**AIM OF THE TASK:** Using the listing below, copy exactly the lines from the one containing "obtain ⟨hnone, hbelow⟩ | ⟨i, hsome, hends⟩" to the one containing "hscan, colUpper_toNat, State.stopAt]", both lines included, and no others.

**EXERCISE DATA:**
-- ==== Sys2Proof/Machine/Settings.lean ====
section
/-! DEFINITION. The meanings of the configuration, input and table-load commands and of CLRERR (spec/41_config.md). -/

namespace Sys2Proof.Machine

/-- SETBIAS: `BIAS <- imm16` (R130). -/
def execSetbias (imm : Half) (s : State) : Result := .next { s with bias := imm }

/-- SETTHR: `THRESH <- imm16` (R131). -/
def execSetthr (imm : Half) (s : State) : Result := .next { s with thresh := imm }

/-- SETSUB: `SUBTR <- imm16` (R132). -/
def execSetsub (imm : Half) (s : State) : Result := .next { s with subtr := imm }

/-- SETSCL: `SCALE <- imm8` (R133). -/
def execSetscl (imm : Byte) (s : State) : Result := .next { s with scale := imm }

/-- SETPER: `PERIOD <- imm16` (R134). -/
def execSetper (imm : Half) (s : State) : Result := .next { s with period := imm }

/-- SETLINF: `LINF <- imm16` (R135). -/
def execSetlinf (imm : Half) (s : State) : Result := .next { s with linf := imm }

/-- SETTBASE: `TBASE <- imm16; TVALID <- 0`; `TLEN` unchanged (R136). -/
def execSettbase (imm : Half) (s : State) : Result := .next { s with tbase := imm, tvalid := false }

/-- LOADTBL's check of `n` records: no threshold is greater than the next one's (R140, R142). -/
def State.tableOrdered (s : State) (n : Nat) : Bool :=
  (List.range (n - 1)).all fun i => decide ((s.threshold i).toNat ≤ (s.threshold (i + 1)).toNat)

/-- LOADTBL: validate and load the bracket table (R140 to R144). -/
def execLoadtbl (n : Byte) (s : State) : Result :=
  if n = 0 then .next (s.reject .tableEmpty)
  else if s.tableOrdered n.toNat then .next { s with tlen := n, tvalid := true }
  else .next (s.reject .tableOrder)

/-- CLRERR: `ERR <- 0; ECAUSE <- 0x00` (R150). -/
def execClrerr (s : State) : Result := .next s.clearError

end Sys2Proof.Machine
end

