/-- Settles O36: the value is 256 times its high byte plus its low byte. -/
theorem squareFromThreeByteProducts : Obligations.SquareFromThreeByteProducts := by
  intro x h l
  have hbytes : x.toNat = 256 * h.toNat + l.toNat := by
    rw [high8_toNat, low8_toNat, Nat.div_add_mod]
  refine ⟨linSquare_toNat x, ?_⟩
  rw [linSquare_toNat, hbytes, squareHigh_of_bytes, Nat.shiftRight_eq_div_pow, Nat.shiftLeft_eq]
  simp only [mul8x8_toNat]

/-- Settles O37: what LIN leaves in `LINF` is a square's high half. -/
theorem linIsTotalAndBelowFFFF : Obligations.LinIsTotalAndBelowFFFF :=
  fun s x => ⟨_, exec_lin s x, linSquare_le _⟩

/-- Settles O38: both sensor sums start the two passes from one value. -/
theorem linIgnoresTheTopThreeBits : Obligations.LinIgnoresTheTopThreeBits := by
  intro s x y hxy
  rw [exec_lin, exec_lin, linearize_eq, linearize_eq, linStart_congr s.bias hxy]

/-- Settles O39: the result does not decrease up to 59, where it is 0. -/
theorem linFirstNonzeroAtSixty : Obligations.LinFirstNonzeroAtSixty := by
  refine ⟨by decide, by decide, fun s hbias hthresh => ⟨fun x hx => ?_, ?_⟩⟩
  · obtain ⟨t, ht, hlinf⟩ := exec_lin_resetCalibration hbias hthresh x
    have hle : linResult 0x225D 0x09C0 x.toNat ≤ linResult 0x225D 0x09C0 59 :=
      linResult_resetCalibration_mono (Nat.le_of_lt_succ hx) (by decide)
    have hlast : linResult 0x225D 0x09C0 59 = 0 := rfl
    exact ⟨t, ht, BitVec.eq_of_toNat_eq (hlinf.trans (Nat.le_zero.mp (hlast ▸ hle)))⟩
  · obtain ⟨t, ht, hlinf⟩ := exec_lin_resetCalibration hbias hthresh 60
    have hsixty : linResult 0x225D 0x09C0 60 = 1 := rfl
    exact ⟨t, ht, BitVec.eq_of_toNat_eq (hlinf.trans hsixty)⟩

/-- Settles O40: no step wraps over [0, 1023]; at 0x1FFF the sum with `BIAS` does, and the first square is not above half the
threshold. -/
theorem linIsMonotoneOverSensorRange : Obligations.LinIsMonotoneOverSensorRange := by
  refine fun s hbias hthresh => ⟨fun x y hxy hy => ?_, ?_⟩
  · obtain ⟨t, ht, htlinf⟩ := exec_lin_resetCalibration hbias hthresh x
    obtain ⟨u, hu, hulinf⟩ := exec_lin_resetCalibration hbias hthresh y
    refine ⟨t, u, ht, hu, ?_⟩
    rw [htlinf, hulinf]
    exact linResult_resetCalibration_mono hxy hy
  · obtain ⟨t, ht, hlinf⟩ := exec_lin_resetCalibration hbias hthresh 0x1FFF
    have hwrapped : linResult 0x225D 0x09C0 0x1FFF = 0 := rfl
    exact ⟨t, ht, BitVec.eq_of_toNat_eq (hlinf.trans hwrapped)⟩

end Sys2Proof.Machine
end

section
/-! The index engines: ROW's result and the ALU commands that compute the same steps, and COL's results at the record where
its scan ends (spec/43_index.md R180 to R200). -/

namespace Sys2Proof.Machine

/-! ROW. -/

/-- ROW writes `ROWIDX` (R180). -/
theorem exec_row (s : State) :
    exec .row s = .next { s with rowidx := rowIndex s.period s.linf s.subtr s.scale } := rfl

theorem rowIndex_toNat (p l subtr : Half) (scale : Byte) :
    (rowIndex p l subtr scale).toNat = rowResult (p.toNat * l.toNat / 65536) subtr.toNat scale.toNat := by
  rw [← rowProduct_toNat, rowResult]
  obtain ⟨hlt, h⟩ | ⟨hle, h⟩ := rowIndex_cases p l subtr scale
  · rw [h, if_pos hlt]
    rfl
  · rw [h, if_neg (Nat.not_lt_of_le hle), rowClipped_toNat, shiftRight1_toNat, sub16_exact hle]

/-- ROW's exit with 0: SUB16's borrow (R183). -/
theorem rowIndex_of_borrow {p l subtr : Half} {scale : Byte} (h : (sub16 (rowProduct p l) subtr).2 = false) :
    rowIndex p l subtr scale = 0x00 := by
  simp [rowIndex, h]

/-- ROW's other two exits, those of the clip tests on the halved difference (R183 to R185). -/
theorem rowIndex_of_no_borrow {p l subtr : Half} {scale : Byte} (h : (sub16 (rowProduct p l) subtr).2 = true) :
    rowIndex p l subtr scale = rowClipped scale (shiftRight1 (sub16 (rowProduct p l) subtr).1) :=
  if_pos h

/-- LDH of a byte and then MUL8: the byte times the low byte that was in `ACC` (R102, R107). -/
theorem mul8_after_ldh_toNat (s : State) (b : Byte) :
    (mul8x8 (s.setAcc (pair b s.accL)).accH (s.setAcc (pair b s.accL)).accL).toNat = s.acc.toNat % 256 * b.toNat := by
  have hhigh : (256 * b.toNat + s.acc.toNat % 256) / 256 = b.toNat := by omega
  have hlow : (256 * b.toNat + s.acc.toNat % 256) % 256 = s.acc.toNat % 256 := by omega
  rw [mul8x8_toNat, accH_toNat, accL_toNat, State.setAcc_acc, pair_toNat, accL_toNat, hhigh, hlow, Nat.mul_comm]

/-! COL. -/

/-- COL without a validated table (R199). -/
theorem exec_col_of_not_valid {s : State} (hv : s.tvalid = false) : exec .col s = .next (s.reject .noTable) := by
  simp [exec, execCol, hv]

/-- COL over a validated table writes `COLIDX` and `BRKT` (R190). -/
theorem exec_col_of_valid {s : State} (hv : s.tvalid = true) :
    exec .col s = .next { s with colidx := s.columnIndex.1, brkt := s.columnIndex.2 } := by
  simp [exec, execCol, hv]

/-- The scan of COL, over all records of the table (R191, R197). -/
def State.scanTable (s : State) : Option ColStop := s.colScan (s.tlen - 1).toNat 0

/-- What the scan of the table answers when it ends at record `i` (R193, R197). -/
def State.stopAt (s : State) (i : Nat) : ColStop := { i, cnt := s.tlen.toNat - 1 - i, rem := (s.colTest i).1 }

/-- No record of the table has a threshold at or above the period (R197). -/
def State.Exhausted (s : State) : Prop := ∀ i, i < s.tlen.toNat → s.recordThreshold i < s.period.toNat

/-- The remainder at a threshold at or above the period is the exact difference (R193). -/
theorem State.colTest_rem {s : State} {i : Nat} (h : s.period.toNat ≤ s.recordThreshold i) :
    (s.colTest i).1.toNat = s.recordThreshold i - s.period.toNat := by
  rw [← s.threshold_toNat i] at h ⊢
  exact sub16_exact h

theorem State.EndsAt.lt_tlen {s : State} {i : Nat} (h : s.EndsAt i) : i < s.tlen.toNat := h.1

theorem State.EndsAt.period_le {s : State} {i : Nat} (h : s.EndsAt i) : s.period.toNat ≤ s.recordThreshold i := h.2.1

theorem State.EndsAt.below_before {s : State} {i : Nat} (h : s.EndsAt i) {j : Nat} (hj : j < i) :
    s.recordThreshold j < s.period.toNat := h.2.2 j hj

/-- The scan ends at no two records. -/
theorem State.EndsAt.unique {s : State} {i j : Nat} (hi : s.EndsAt i) (hj : s.EndsAt j) : i = j := by
  obtain h | h | h := Nat.lt_trichotomy i j
  · exact absurd (hj.below_before h) (Nat.not_lt_of_le hi.period_le)
  · exact h
  · exact absurd (hi.below_before h) (Nat.not_lt_of_le hj.period_le)

/-- An exhausted scan ends at no record. -/
theorem State.EndsAt.not_exhausted {s : State} {i : Nat} (h : s.EndsAt i) : ¬s.Exhausted := fun hbelow =>
  Nat.not_lt_of_le h.period_le (hbelow i h.lt_tlen)

/-- Everything the scan of a table with a record can do (R191, R193, R197). -/
theorem State.scanTable_cases {s : State} (hlen : 1 ≤ s.tlen.toNat) :
    (s.scanTable = none ∧ s.Exhausted) ∨ ∃ i, s.scanTable = some (s.stopAt i) ∧ s.EndsAt i := by
  have hfirst : (s.tlen - 1).toNat = s.tlen.toNat - 1 := BitVec.toNat_sub_of_le hlen
  rw [State.scanTable, hfirst]
  obtain ⟨hnone, hbelow⟩ | ⟨stop, hsome, -, hsum, habove, hrem, hbefore⟩ := s.colScan_cases (s.tlen.toNat - 1) 0
  · exact .inl ⟨hnone, fun i hi => hbelow i (Nat.zero_le i) (by omega)⟩
  · have hcnt : stop.cnt = s.tlen.toNat - 1 - stop.i := by omega
    have hstop : stop = s.stopAt stop.i := by rw [State.stopAt, ← hcnt, ← hrem]
    exact .inr ⟨stop.i, hsome.trans (congrArg some hstop), by omega, habove, fun j => hbefore j (Nat.zero_le j)⟩

theorem State.scanTable_of_endsAt {s : State} {i : Nat} (hi : s.EndsAt i) : s.scanTable = some (s.stopAt i) := by
  obtain ⟨-, hbelow⟩ | ⟨j, hj, hends⟩ := State.scanTable_cases (Nat.one_le_of_lt hi.lt_tlen)
  · exact absurd hbelow hi.not_exhausted
  · rw [hj, hi.unique hends]

theorem State.scanTable_eq_none_iff {s : State} (hlen : 1 ≤ s.tlen.toNat) : s.scanTable = none ↔ s.Exhausted := by
  obtain ⟨hnone, hbelow⟩ | ⟨i, hsome, hends⟩ := State.scanTable_cases hlen
  · exact iff_of_true hnone hbelow
  · exact iff_of_false (by simp [hsome]) hends.not_exhausted

/-- What the scan answers names the record where it ends, and is `stopAt` of it. -/
theorem State.scanTable_eq_some {s : State} (hlen : 1 ≤ s.tlen.toNat) {stop : ColStop} (h : s.scanTable = some stop) :
    s.EndsAt stop.i ∧ stop = s.stopAt stop.i := by
  obtain ⟨hnone, -⟩ | ⟨i, hsome, hends⟩ := State.scanTable_cases hlen
  · exact nomatch hnone.symm.trans h
  · obtain rfl : s.stopAt i = stop := Option.some.inj (hsome.symm.trans h)
    exact ⟨hends, rfl⟩

/-- COL's results when the scan is exhausted: the sentinel (R197). -/
theorem State.columnIndex_of_exhausted {s : State} (hlen : 1 ≤ s.tlen.toNat) (h : s.Exhausted) :
    s.columnIndex = (0x00, 0x00) := by
  have hscan : s.colScan (s.tlen - 1).toNat 0 = none := (State.scanTable_eq_none_iff hlen).mpr h
  simp only [State.columnIndex, hscan]

/-- `BRKT` when the scan ends at record `i` (R198). -/
theorem State.columnIndex_brkt {s : State} {i : Nat} (h : s.EndsAt i) :
    s.columnIndex.2.toNat = 16 * ((s.tlen.toNat - 1 - i) % 16) := by
  have hscan : s.colScan (s.tlen - 1).toNat 0 = some (s.stopAt i) := State.scanTable_of_endsAt h
  simp only [State.columnIndex, hscan, colUpper_toNat, State.stopAt]

/-- `COLIDX` when the scan ends at record `i` (R193 to R196). -/
theorem State.columnIndex_colidx {s : State} {i : Nat} (h : s.EndsAt i) :
    s.columnIndex.1.toNat = 16 * ((s.tlen.toNat - 1 - i) % 16) |||
      (deltaResult s.colBit7Delta (s.recordByte i 2) (s.recordThreshold i - s.period.toNat) * s.recordByte i 3 / 256) := by
  have hscan : s.colScan (s.tlen - 1).toNat 0 = some (s.stopAt i) := State.scanTable_of_endsAt h
  simp only [State.columnIndex, hscan, BitVec.toNat_or, colUpper_toNat, State.colWeighted_toNat, State.stopAt,
    State.colTest_rem h.period_le]

/-! The bracket of the period. -/

/-- The thresholds of a valid table do not decrease, over any distance (R146). -/
theorem State.Inv.recordThreshold_mono {s : State} (hs : s.Inv) (hv : s.tvalid = true) {i j : Nat} (hij : i ≤ j)
    (hj : j < s.tlen.toNat) : s.recordThreshold i ≤ s.recordThreshold j := by
  induction j, hij using Nat.le_induction with
  | base => exact le_refl _
  | succ j hij ih =>
    have hnext := hs.tableSorted hv j hj
    rw [s.threshold_toNat, s.threshold_toNat] at hnext
    exact (ih (Nat.lt_of_succ_lt hj)).trans hnext

/-- In a valid table the record where the scan ends is the bracket that contains the period (R191). -/
theorem State.Inv.endsAt_iff {s : State} (hs : s.Inv) (hv : s.tvalid = true) (i : Nat) :
    s.EndsAt i ↔ i < s.tlen.toNat ∧ ∀ j, j < s.tlen.toNat →
      (j < i → s.recordThreshold j < s.period.toNat) ∧ (i ≤ j → s.period.toNat ≤ s.recordThreshold j) := by
  constructor
  · rintro ⟨hi, hstop, hbefore⟩
    exact ⟨hi, fun j hj => ⟨hbefore j, fun hij => hstop.trans (hs.recordThreshold_mono hv hij hj)⟩⟩
  · rintro ⟨hi, hbracket⟩
    exact ⟨hi, (hbracket i hi).right (le_refl i), fun j hj => (hbracket j (hj.trans hi)).left hj⟩

/-! What COL reads. -/

/-- `s'` has the bytes that COL reads over the table of `s`: the thresholds of the records its scan visits, and offsets 2 and 3
of the record where it ends (R192). -/
def State.AgreesOnVisited (s s' : State) : Prop :=
  ∀ i, i < s.tlen.toNat → (∀ j, j < i → s.recordThreshold j < s.period.toNat) →
    s'.recordByte i 0 = s.recordByte i 0 ∧ s'.recordByte i 1 = s.recordByte i 1 ∧
    (s.period.toNat ≤ s.recordThreshold i →
      s'.recordByte i 2 = s.recordByte i 2 ∧ s'.recordByte i 3 = s.recordByte i 3)
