-- ==== Sys2Proof/Certificates/Slice0/Obligations.lean ====
section
/-! DEFINITION. The statements for the provers. A completed command's state is written out as a record update, so that each
of them says what the command leaves unchanged too. Registers are named by their offsets of R20. -/

open Sys2Proof Sys2Proof.Machine

/-! ### Encoding (30_encoding.md) -/

/-- Words written out from R90 and R91 decode to the commands they stand for, and reserved words (R93, R94) are refused by
name. -/
def Obligations.CommandWordsDecodeAsTabled : Prop :=
  decode 0x00000000#32 = .ok .nop ∧ decode 0x00000001#32 = .ok .loadkey ∧ decode 0x00000002#32 = .ok .roundf ∧
  decode 0x00000003#32 = .ok .encb ∧ decode 0x00000004#32 = .ok .decb ∧ decode 0x00000005#32 = .ok .pad ∧
  decode 0x00000006#32 = .ok .unpad ∧ decode 0x00000007#32 = .ok .split ∧ decode 0x00000008#32 = .ok .encbuf ∧
  decode 0x00000009#32 = .ok .decbuf ∧ decode 0x0000000A#32 = .error .reservedOpcode ∧
  decode 0x000000FF#32 = .error .reservedOpcode ∧ decode 0x00000101#32 = .error .reservedBits ∧
  decode 0x80000003#32 = .error .reservedBits

/-- Every well-formed command is read back from its word, no other word decodes to it, and the accepted words are exactly
those with RSV = 0 and a defined OPCODE (R90, R91, R94). -/
def Obligations.DecodeAndEncodeAgree : Prop :=
  (∀ i : Instr, i.wellFormed = true → decode (encode i) = .ok i) ∧
  (∀ (w : Word) (i : Instr), decode w = .ok i → w = encode i) ∧
  ∀ w : Word, WellFormed.word w = true ↔ ∃ i, decode w = .ok i

/-- R93, R94, R208: a pending word with RSV not 0 or OPCODE in 0x0A..0xFF completes with BAD_COMMAND and changes nothing
else but the STATUS update; the decoder accepts exactly the words 0 to 9. -/
def Obligations.OtherWordsCompleteWithBadCommand : Prop :=
  (∀ (s : State) (w : Word), s.pend = some w → w.extractLsb' 8 24 ≠ 0#24 ∨ 0x0A ≤ (w.extractLsb' 0 8).toNat →
    s.engineTurn = .next { s with errCode := .badCommand, done := true, pend := none }) ∧
  ∀ w : Word, (∃ i, decode w = .ok i) ↔ w.toNat ≤ 9

/-! ### Steps (45_control.md, 00_scope.md section 6) -/

/-- A step runs the decoded command at the engine's turn (R192, R195); what the step adds around exec is that it takes the
engine's turn off the inputs. That a step with no input left is the engine's turn too is the model's choice (log 5). -/
def Obligations.StepRunsThePendingCommand : Prop :=
  ∀ (s : State) (w : Word) (i : Instr), s.pend = some w → decode w = .ok i → i.wellFormed = true →
    (∀ rest, s.inputs = .engine :: rest → step s = exec i { s with inputs := rest }) ∧
    (s.inputs = [] → step s = exec i s)

/-- No state stops the machine: every step and every command answers a next state (R10, R200, R209, R210). -/
def Obligations.EveryStepAnswersANextState : Prop :=
  (∀ s : State, ∃ t, step s = .next t) ∧ ∀ (i : Instr) (s : State), ∃ t, exec i s = .next t

/-- R190: a CMD write while BUSY = 0 latches the word, whatever it is, and changes nothing else. -/
def Obligations.IdleCommandWriteIssues : Prop :=
  ∀ (s : State) (w : Word) (rest : List Event), s.busy = false →
    s.inputs = .write (s.cfg.base + 0x014) .word w :: rest →
    ∃ t, step s = .next t ∧ t.busy = true ∧
      t = { s with pend := some w, inputs := rest, replies := .write .ok :: s.replies }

**TASK RESPONSE:**
  obtain ⟨hnone, hbelow⟩ | ⟨i, hsome, hends⟩ := State.scanTable_cases hlen
  · exact iff_of_true hnone hbelow
  · exact iff_of_false (by simp [hsome]) hends.not_exhausted

/-- What the scan answers names the record where it ends, and is `stopAt` of it. -/
theorem State.scanTable_eq_some {s : State} (hlen : 1 ≤ s.tlen.toNat) {stop : ColStop} (h : s.scanTable = some stop) :
    s.EndsAt stop.i ∧ stop = s.stopAt stop.i := by
  obtain ⟨hnone, -⟩ | ⟨i, hsome, hends⟩ := State.scanTable_cases hlen
  · exact nomatch hnone.symm.trans h
  · obtain rfl : s.stopAt i = stop := Option.some.inj (hsome.symm.trans h)
    exact ⟨hends, rfl⟩

/-- COL's results when the scan is exhausted: the sentinel (R197). -/
theorem State.columnIndex_of_exhausted {s : State} (hlen : 1 ≤ s.tlen.toNat) (h : s.Exhausted) :
    s.columnIndex = (0x00, 0x00) := by
  have hscan : s.colScan (s.tlen - 1).toNat 0 = none := (State.scanTable_eq_none_iff hlen).mpr h
  simp only [State.columnIndex, hscan]

/-- `BRKT` when the scan ends at record `i` (R198). -/
theorem State.columnIndex_brkt {s : State} {i : Nat} (h : s.EndsAt i) :
    s.columnIndex.2.toNat = 16 * ((s.tlen.toNat - 1 - i) % 16) := by
  have hscan : s.colScan (s.tlen - 1).toNat 0 = some (s.stopAt i) := State.scanTable_of_endsAt h
  simp only [State.columnIndex, hscan, colUpper_toNat, State.stopAt]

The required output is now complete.